/-- The orderly stop that T_SHUT asks of the core (R380). -/
def shutStop (s : State) : State :=
  if s.thermal.shutLatched then s else
  let s := { s with thermal := { s.thermal with shutLatched := true, stopAsked := true, stopAt := s.now } }
  if coreRuns s then quiesce s 0 else s

/-- A threshold that T_th newly reaches is reported with TTH. -/
def crossed (s : State) (was : Bool) (thr src : Nat) : State :=
  if !was && decide ((thr : Rat) ≤ s.thermal.tth) then post s pgTEMP src (BitVec.ofNat 32 (temp10 s.thermal.tth)) else s

/-- The table of R376, then R379, at one model update; `old` is T_th of the update before, if there was one. -/
def requestUpdate (s : State) (old : Option Rat) : State :=
  let q := s.thermal.tth
  let had (thr : Nat) : Bool := match old with | some p => decide ((thr : Rat) ≤ p) | none => false
  let s := crossed (crossed (crossed s (had (tThrottle s)) (tThrottle s) 2) (had (tPark s)) (tPark s) 3) (had (tShut s)) (tShut s) 4
  let s := if (tShut s : Rat) ≤ q then shutStop s else s
  let hot : Bool := decide ((tPark s : Rat) ≤ q)
  let s := if hot && !s.thermal.parkTaken then parkEvent s 2 allTiles else s
  let s := { s with thermal := { s.thermal with parkTaken := hot } }
  let r := s.thermal.req.val
  let r := if (tThrottle s : Rat) ≤ q then max r 1 else r
  let r := if hot then max r 7 else r
  let r := if s.thermal.shutLatched then 8 else r
  if s.thermal.invalid = 0 then
    let s := setRequest s (Fin.ofNat 9 r) (whyOf s r)
    if s.thermal.invalidRaised then s else { s with thermal := { s.thermal with reqValid := Fin.ofNat 9 r } }
  else if s.thermal.invalidRaised then setRequest s (Fin.ofNat 9 r) (whyOf s r)
  else
    let s := { s with thermal := { s.thermal with invalidRaised := true } }
    let r := min 8 (max r s.thermal.reqValid.val + 1)
    setRequest s (Fin.ofNat 9 r) (whyOf s r)

/-- TP_CTRL.HOLD_S and CLIMB_S in cycles. -/
def holdCc (s : State) : Nat := max (regFld s (ro pgTEMP 0x40) 0 8) 1 * 1200000000
def climbCc (s : State) : Nat := max (regFld s (ro pgTEMP 0x40) 8 8) 1 * 1200000000

/-- The level that the table of R376 gives for the present T_th (R377; log 34). -/
def tableLevel (s : State) : Nat :=
  let q := s.thermal.tth
  let r := s.thermal.req.val
  if (tPark s : Rat) ≤ q then min r 7 else if (tThrottle s : Rat) ≤ q then min r 6
  else if (tThrottle s : Rat) - 2 ≤ q then r else 0

/-- What TEMP times from one update to the next: how long T_th has stood at THROTTLE or above, a lower level has been justified, and
every model has been valid (R376, R377, R379). -/
def timeUpdate (s : State) : State :=
  let th := s.thermal
  let since (p : Bool) (o : Option Nat) : Option Nat := if !p then none else some (o.getD s.now)
  { s with thermal := { th with
    climbFrom := since (decide ((tThrottle s : Rat) ≤ th.tth)) th.climbFrom,
    lowFrom := since (decide (tableLevel s < th.req.val)) th.lowFrom,
    validFrom := if th.invalid = 0 then th.validFrom else s.now } }

/-- MODEL_UPDATE. -/
def modelUpdate (s : State) : State :=
  if !domOn s 10 then s else
  let old := if s.thermal.updated then some s.thermal.tth else none
  let s := (List.range 32).foldl updateTile s
  let s := { s with thermal := { s.thermal with updated := true } }
  let s := match tthOf (tthCandidates s) with
    | none => s
    | some (q, src, t) => { s with thermal := { s.thermal with
        tth := q, src := BitVec.ofNat 2 src, tile := BitVec.ofNat 5 t } }
  timeUpdate (requestUpdate (bandMove s) old)

def execModelUpdate (s : State) : Result := .next (modelUpdate s)

/-- SHUT_WAIT_EXPIRED (R380): for SHUT_WAIT_MS STOP has not been accepted, and TEMP sends it over the link itself. -/
def execShutWaitExpired (s : State) : Result :=
  let wait := max (regFld s (ro pgTEMP 0x40) 16 8) 5 * 1200000
  .next (if s.thermal.stopAsked && !stopAccepted s && decide (s.thermal.stopAt + wait ≤ s.now) then sendStop s else s)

*Problem*:
Give only the number of lines above holding "decide".

*Output for this task*:
6